YOUR ASSIGNMENT:
Among the entries below, one stretch runs from the line that contains "mkRat 2 2047, mkRat" through the line that contains "R93, spec/45_samples_sink.md R306). -/". Repeat that stretch exactly, ends included, and only that.

══════════

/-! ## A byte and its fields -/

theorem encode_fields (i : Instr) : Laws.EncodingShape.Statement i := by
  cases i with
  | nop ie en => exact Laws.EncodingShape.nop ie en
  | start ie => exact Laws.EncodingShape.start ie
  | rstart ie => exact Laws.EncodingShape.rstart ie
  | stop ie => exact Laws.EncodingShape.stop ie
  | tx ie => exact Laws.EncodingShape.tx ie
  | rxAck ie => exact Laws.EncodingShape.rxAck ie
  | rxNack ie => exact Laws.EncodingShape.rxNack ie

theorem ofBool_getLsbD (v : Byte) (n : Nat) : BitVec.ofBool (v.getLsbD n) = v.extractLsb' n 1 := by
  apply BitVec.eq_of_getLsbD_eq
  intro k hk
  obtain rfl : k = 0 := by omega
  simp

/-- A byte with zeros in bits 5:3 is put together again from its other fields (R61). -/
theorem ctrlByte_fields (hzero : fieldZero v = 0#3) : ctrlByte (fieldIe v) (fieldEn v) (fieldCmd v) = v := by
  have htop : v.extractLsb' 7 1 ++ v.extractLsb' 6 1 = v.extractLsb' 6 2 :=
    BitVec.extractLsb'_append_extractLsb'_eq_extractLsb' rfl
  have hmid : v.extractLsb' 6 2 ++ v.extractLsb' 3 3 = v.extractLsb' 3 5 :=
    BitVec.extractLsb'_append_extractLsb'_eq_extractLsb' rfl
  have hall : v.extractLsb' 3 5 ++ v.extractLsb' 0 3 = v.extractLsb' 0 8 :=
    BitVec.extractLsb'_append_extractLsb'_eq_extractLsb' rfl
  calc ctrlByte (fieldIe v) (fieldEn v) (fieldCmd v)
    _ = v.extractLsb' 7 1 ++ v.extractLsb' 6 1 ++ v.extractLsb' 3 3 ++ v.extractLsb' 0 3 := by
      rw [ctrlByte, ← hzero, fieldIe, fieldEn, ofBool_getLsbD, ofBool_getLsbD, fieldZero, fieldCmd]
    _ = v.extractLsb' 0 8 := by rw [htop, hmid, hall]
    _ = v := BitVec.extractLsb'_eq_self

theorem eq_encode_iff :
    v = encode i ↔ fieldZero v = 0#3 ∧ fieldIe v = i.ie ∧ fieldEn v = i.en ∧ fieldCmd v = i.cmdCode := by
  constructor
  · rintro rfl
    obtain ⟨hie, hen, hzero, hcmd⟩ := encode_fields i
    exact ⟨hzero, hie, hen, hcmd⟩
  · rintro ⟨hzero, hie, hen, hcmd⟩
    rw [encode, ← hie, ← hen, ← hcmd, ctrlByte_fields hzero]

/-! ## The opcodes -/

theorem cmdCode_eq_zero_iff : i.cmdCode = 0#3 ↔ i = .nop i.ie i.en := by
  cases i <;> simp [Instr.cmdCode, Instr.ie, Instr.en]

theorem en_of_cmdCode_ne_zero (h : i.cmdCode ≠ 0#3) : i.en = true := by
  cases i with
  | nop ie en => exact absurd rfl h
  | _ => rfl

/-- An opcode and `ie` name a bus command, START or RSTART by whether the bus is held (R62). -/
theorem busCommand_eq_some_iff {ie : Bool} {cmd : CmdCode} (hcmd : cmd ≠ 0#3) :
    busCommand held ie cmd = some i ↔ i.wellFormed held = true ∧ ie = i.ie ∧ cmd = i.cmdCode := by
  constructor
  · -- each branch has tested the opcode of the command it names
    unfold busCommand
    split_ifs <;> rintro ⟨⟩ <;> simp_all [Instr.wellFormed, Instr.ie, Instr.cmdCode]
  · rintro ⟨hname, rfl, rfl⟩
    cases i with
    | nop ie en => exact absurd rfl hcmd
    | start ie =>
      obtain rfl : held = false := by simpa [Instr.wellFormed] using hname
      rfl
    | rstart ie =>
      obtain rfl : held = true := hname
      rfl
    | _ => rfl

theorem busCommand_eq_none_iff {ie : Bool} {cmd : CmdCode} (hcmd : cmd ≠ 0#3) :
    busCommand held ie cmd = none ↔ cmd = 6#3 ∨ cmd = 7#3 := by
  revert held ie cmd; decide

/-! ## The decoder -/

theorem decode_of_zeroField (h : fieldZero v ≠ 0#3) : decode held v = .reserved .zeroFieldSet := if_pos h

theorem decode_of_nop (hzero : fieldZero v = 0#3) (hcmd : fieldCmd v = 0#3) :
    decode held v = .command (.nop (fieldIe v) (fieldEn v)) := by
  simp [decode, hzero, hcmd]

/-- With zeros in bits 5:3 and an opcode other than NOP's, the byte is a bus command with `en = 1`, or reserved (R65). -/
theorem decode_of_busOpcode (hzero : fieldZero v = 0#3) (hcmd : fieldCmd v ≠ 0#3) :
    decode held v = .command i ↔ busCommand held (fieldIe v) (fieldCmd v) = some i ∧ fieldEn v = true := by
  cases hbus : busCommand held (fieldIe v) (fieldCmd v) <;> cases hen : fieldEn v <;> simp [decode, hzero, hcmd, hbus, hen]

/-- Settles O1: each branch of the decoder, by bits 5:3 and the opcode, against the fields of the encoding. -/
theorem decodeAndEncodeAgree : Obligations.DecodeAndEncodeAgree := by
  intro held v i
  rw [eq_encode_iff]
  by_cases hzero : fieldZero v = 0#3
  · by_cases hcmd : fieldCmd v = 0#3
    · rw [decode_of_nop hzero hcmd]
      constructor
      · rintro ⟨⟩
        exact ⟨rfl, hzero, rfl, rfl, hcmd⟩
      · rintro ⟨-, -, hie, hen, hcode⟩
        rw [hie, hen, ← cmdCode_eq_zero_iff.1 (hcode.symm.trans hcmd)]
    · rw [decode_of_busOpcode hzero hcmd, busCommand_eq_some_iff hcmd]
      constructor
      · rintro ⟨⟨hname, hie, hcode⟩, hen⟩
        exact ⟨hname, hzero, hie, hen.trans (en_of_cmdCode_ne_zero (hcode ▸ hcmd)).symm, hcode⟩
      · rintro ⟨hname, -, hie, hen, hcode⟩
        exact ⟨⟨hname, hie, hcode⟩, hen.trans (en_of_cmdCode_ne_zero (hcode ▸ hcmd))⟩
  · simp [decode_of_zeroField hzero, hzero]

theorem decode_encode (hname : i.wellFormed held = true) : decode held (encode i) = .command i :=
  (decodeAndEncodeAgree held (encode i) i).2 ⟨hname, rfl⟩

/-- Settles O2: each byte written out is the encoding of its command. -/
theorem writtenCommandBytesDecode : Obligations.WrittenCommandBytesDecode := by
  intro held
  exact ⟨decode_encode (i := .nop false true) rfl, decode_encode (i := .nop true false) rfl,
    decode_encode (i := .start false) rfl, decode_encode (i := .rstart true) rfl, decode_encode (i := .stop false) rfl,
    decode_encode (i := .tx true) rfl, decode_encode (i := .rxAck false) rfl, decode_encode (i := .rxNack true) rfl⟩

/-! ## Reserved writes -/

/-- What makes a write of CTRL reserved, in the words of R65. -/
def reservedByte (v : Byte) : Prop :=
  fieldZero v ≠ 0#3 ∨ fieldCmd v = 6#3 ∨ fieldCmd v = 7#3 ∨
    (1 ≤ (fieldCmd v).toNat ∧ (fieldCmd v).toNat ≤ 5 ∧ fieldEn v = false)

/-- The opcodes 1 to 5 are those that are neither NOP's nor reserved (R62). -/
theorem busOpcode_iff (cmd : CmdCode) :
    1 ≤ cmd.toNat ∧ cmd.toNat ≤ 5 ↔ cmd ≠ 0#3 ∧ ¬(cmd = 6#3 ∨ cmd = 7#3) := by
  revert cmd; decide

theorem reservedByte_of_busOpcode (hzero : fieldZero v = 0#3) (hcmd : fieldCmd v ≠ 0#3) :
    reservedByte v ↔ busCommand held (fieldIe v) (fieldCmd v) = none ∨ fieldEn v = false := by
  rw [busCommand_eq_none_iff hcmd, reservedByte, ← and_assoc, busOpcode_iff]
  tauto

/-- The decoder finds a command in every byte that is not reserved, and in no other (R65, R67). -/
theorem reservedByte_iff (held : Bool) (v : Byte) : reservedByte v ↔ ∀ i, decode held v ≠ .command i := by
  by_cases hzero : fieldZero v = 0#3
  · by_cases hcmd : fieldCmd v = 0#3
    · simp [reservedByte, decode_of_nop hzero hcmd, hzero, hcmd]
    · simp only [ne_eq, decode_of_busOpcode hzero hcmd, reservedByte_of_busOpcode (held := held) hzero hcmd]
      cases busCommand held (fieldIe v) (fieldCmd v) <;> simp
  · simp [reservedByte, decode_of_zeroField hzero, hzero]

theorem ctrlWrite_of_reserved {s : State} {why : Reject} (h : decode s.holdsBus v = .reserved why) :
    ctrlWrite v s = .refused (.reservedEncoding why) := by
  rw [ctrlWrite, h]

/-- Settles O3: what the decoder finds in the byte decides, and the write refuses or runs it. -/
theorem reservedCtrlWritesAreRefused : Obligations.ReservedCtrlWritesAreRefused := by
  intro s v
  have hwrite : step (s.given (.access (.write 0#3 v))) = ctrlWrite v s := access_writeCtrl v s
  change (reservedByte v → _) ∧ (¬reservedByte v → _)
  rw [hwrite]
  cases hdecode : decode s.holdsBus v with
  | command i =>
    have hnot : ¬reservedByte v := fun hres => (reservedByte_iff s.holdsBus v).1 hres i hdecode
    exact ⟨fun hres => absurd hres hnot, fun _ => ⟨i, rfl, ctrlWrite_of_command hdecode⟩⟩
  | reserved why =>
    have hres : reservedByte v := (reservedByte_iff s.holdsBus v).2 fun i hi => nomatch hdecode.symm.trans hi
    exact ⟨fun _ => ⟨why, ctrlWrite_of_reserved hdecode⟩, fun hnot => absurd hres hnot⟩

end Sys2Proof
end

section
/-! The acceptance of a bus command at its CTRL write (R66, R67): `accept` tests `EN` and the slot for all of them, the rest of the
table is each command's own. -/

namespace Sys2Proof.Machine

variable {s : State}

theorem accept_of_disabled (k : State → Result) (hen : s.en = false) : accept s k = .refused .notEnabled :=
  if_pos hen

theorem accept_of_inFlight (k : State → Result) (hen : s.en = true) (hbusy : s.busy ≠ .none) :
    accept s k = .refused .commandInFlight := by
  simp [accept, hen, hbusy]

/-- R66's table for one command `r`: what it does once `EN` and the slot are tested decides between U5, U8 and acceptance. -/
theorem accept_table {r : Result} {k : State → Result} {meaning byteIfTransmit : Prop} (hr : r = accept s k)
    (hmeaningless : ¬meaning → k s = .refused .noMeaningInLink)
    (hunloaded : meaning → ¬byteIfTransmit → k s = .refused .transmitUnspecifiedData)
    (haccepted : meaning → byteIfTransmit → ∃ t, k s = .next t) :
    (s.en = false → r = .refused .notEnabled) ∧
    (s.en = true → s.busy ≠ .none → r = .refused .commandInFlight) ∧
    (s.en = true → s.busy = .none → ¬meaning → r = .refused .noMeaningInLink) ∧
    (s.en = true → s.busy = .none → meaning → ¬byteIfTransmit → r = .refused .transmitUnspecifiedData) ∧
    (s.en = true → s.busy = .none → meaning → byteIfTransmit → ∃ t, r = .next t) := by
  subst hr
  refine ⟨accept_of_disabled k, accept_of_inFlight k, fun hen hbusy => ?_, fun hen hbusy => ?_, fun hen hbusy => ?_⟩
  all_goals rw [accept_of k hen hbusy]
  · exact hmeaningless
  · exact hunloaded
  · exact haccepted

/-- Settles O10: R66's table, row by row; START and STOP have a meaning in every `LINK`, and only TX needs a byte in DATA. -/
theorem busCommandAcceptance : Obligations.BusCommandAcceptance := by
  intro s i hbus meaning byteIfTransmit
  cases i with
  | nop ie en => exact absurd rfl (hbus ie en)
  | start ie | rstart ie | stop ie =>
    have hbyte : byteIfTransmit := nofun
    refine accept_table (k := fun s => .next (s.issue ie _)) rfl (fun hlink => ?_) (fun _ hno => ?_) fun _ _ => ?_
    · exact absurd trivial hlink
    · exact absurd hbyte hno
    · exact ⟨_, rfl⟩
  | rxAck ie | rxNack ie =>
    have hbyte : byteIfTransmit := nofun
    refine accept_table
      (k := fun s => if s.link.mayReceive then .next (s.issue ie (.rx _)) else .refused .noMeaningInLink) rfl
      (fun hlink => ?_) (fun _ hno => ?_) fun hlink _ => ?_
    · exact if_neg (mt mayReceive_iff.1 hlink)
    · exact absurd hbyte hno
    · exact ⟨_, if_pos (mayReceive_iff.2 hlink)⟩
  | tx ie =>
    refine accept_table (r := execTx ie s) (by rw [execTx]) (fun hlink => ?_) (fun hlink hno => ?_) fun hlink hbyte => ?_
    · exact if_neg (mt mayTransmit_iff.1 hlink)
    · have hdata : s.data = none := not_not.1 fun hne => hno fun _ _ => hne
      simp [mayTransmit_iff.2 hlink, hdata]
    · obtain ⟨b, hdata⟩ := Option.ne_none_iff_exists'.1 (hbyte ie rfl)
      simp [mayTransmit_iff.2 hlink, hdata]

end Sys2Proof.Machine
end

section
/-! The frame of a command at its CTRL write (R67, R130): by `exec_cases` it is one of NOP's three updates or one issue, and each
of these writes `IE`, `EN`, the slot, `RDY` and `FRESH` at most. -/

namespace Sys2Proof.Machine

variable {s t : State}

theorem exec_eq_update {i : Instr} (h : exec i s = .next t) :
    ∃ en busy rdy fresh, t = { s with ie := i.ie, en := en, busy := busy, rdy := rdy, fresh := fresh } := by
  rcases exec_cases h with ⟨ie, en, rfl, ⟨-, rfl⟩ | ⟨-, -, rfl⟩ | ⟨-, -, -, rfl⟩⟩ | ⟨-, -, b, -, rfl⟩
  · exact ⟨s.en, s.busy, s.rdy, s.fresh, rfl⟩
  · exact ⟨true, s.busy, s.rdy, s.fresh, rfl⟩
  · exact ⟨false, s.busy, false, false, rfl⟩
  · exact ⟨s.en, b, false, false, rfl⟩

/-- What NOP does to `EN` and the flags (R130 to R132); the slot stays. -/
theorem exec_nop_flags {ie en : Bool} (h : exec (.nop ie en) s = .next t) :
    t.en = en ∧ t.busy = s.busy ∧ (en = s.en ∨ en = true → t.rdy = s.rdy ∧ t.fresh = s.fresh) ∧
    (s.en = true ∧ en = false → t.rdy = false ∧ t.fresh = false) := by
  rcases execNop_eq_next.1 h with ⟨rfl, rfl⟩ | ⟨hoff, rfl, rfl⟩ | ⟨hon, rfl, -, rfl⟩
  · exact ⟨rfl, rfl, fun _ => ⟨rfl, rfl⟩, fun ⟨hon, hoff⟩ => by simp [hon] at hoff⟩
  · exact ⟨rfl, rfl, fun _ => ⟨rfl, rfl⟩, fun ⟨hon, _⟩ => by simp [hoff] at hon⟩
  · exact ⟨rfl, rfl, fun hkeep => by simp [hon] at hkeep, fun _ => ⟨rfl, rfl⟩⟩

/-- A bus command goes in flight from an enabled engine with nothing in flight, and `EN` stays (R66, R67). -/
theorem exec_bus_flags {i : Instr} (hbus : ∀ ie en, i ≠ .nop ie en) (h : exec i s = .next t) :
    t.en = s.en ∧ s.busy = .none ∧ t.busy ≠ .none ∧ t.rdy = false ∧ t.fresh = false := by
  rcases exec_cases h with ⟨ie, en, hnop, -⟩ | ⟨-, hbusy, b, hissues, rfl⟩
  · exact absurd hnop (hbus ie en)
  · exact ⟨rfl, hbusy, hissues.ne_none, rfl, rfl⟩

══════════

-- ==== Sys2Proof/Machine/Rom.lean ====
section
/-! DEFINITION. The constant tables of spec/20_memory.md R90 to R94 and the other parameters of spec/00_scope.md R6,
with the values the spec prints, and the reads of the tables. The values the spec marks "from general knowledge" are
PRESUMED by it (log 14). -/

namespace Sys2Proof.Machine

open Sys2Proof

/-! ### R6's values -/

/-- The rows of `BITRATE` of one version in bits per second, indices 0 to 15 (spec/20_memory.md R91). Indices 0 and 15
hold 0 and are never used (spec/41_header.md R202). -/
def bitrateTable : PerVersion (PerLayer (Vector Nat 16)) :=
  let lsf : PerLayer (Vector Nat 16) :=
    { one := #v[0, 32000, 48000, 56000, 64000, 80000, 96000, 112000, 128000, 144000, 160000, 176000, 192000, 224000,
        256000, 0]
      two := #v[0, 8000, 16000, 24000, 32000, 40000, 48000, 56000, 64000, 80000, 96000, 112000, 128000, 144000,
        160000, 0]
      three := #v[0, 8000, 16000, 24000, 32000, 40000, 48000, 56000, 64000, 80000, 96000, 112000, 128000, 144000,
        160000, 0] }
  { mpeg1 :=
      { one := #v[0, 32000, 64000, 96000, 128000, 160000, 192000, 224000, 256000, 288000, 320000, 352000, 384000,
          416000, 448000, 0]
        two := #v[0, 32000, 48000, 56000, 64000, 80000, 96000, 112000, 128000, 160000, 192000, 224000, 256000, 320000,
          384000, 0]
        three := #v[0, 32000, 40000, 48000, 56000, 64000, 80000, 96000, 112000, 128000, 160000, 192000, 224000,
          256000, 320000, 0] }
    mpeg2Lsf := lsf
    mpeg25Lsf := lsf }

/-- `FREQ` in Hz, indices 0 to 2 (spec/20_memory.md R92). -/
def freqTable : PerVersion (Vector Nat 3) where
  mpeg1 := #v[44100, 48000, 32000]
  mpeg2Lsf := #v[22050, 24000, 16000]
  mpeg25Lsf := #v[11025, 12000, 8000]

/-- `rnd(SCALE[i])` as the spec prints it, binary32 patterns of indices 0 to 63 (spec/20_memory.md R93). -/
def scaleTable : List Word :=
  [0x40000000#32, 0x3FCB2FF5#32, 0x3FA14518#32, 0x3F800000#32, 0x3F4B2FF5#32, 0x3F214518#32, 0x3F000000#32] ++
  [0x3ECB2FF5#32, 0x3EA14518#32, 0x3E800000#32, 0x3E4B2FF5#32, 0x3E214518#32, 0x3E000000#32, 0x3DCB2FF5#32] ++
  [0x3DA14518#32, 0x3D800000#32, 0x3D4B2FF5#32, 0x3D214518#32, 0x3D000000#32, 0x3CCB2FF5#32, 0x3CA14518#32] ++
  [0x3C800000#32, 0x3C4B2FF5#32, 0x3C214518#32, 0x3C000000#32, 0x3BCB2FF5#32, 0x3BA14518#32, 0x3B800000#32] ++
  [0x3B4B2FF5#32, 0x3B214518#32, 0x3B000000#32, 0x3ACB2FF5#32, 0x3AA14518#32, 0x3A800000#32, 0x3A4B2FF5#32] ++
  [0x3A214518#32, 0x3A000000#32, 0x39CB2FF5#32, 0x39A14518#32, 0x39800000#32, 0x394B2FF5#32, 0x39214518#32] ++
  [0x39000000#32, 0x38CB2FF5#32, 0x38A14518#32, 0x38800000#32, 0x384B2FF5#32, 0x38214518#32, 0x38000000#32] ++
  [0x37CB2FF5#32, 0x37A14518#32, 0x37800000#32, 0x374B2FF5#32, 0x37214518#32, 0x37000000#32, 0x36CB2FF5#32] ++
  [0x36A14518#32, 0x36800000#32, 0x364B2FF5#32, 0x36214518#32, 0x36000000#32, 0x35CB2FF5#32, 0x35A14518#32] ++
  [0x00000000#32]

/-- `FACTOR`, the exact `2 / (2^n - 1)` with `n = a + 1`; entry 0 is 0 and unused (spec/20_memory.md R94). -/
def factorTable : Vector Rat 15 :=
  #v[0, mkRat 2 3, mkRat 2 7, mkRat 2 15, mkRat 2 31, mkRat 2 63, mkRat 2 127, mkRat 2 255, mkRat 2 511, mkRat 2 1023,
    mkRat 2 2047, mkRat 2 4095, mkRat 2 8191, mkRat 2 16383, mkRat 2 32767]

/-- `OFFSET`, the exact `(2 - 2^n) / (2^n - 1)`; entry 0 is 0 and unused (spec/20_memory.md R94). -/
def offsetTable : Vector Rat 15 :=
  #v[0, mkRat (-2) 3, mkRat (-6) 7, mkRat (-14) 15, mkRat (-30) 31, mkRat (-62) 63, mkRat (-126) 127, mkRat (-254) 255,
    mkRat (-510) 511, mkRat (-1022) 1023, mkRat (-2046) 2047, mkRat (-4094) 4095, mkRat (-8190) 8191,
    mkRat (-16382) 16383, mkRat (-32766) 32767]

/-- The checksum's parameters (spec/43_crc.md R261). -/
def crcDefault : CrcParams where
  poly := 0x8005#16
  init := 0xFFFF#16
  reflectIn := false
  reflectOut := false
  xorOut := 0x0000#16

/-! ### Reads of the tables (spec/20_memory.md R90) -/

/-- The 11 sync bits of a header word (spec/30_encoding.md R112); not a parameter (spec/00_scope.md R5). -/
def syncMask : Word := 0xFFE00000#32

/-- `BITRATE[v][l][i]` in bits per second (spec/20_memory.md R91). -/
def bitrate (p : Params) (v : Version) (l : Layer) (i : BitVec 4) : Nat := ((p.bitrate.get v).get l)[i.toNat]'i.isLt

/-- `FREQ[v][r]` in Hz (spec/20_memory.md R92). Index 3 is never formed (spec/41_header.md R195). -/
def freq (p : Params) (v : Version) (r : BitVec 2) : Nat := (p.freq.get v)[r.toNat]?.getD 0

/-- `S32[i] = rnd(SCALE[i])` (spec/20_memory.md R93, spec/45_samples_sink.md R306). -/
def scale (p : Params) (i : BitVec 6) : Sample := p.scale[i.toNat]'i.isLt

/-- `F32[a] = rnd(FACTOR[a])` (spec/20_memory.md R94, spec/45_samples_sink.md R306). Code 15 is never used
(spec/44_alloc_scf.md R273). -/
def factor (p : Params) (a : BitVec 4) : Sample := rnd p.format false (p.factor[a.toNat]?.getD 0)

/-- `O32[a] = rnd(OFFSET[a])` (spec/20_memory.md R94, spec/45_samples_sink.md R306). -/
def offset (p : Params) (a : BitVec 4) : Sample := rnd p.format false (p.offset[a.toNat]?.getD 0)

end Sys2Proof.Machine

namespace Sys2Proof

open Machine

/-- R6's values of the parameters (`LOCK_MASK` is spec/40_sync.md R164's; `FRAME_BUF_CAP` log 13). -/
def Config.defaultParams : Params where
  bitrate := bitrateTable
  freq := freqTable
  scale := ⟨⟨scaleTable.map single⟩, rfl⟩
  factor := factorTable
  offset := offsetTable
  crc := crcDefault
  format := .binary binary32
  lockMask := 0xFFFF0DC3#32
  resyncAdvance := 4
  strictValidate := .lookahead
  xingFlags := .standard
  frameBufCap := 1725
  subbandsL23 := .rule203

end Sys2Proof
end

══════════

EXERCISE OUTPUT:
    mkRat 2 2047, mkRat 2 4095, mkRat 2 8191, mkRat 2 16383, mkRat 2 32767]

/-- `OFFSET`, the exact `(2 - 2^n) / (2^n - 1)`; entry 0 is 0 and unused (spec/20_memory.md R94). -/
def offsetTable : Vector Rat 15 :=
  #v[0, mkRat (-2) 3, mkRat (-6) 7, mkRat (-14) 15, mkRat (-30) 31, mkRat (-62) 63, mkRat (-126) 127, mkRat (-254) 255,
    mkRat (-510) 511, mkRat (-1022) 1023, mkRat (-2046) 2047, mkRat (-4094) 4095, mkRat (-8190) 8191,
    mkRat (-16382) 16383, mkRat (-32766) 32767]

/-- The checksum's parameters (spec/43_crc.md R261). -/
def crcDefault : CrcParams where
  poly := 0x8005#16
  init := 0xFFFF#16
  reflectIn := false
  reflectOut := false
  xorOut := 0x0000#16

/-! ### Reads of the tables (spec/20_memory.md R90) -/

/-- The 11 sync bits of a header word (spec/30_encoding.md R112); not a parameter (spec/00_scope.md R5). -/
def syncMask : Word := 0xFFE00000#32

/-- `BITRATE[v][l][i]` in bits per second (spec/20_memory.md R91). -/
def bitrate (p : Params) (v : Version) (l : Layer) (i : BitVec 4) : Nat := ((p.bitrate.get v).get l)[i.toNat]'i.isLt

/-- `FREQ[v][r]` in Hz (spec/20_memory.md R92). Index 3 is never formed (spec/41_header.md R195). -/
def freq (p : Params) (v : Version) (r : BitVec 2) : Nat := (p.freq.get v)[r.toNat]?.getD 0

/-- `S32[i] = rnd(SCALE[i])` (spec/20_memory.md R93, spec/45_samples_sink.md R306). -/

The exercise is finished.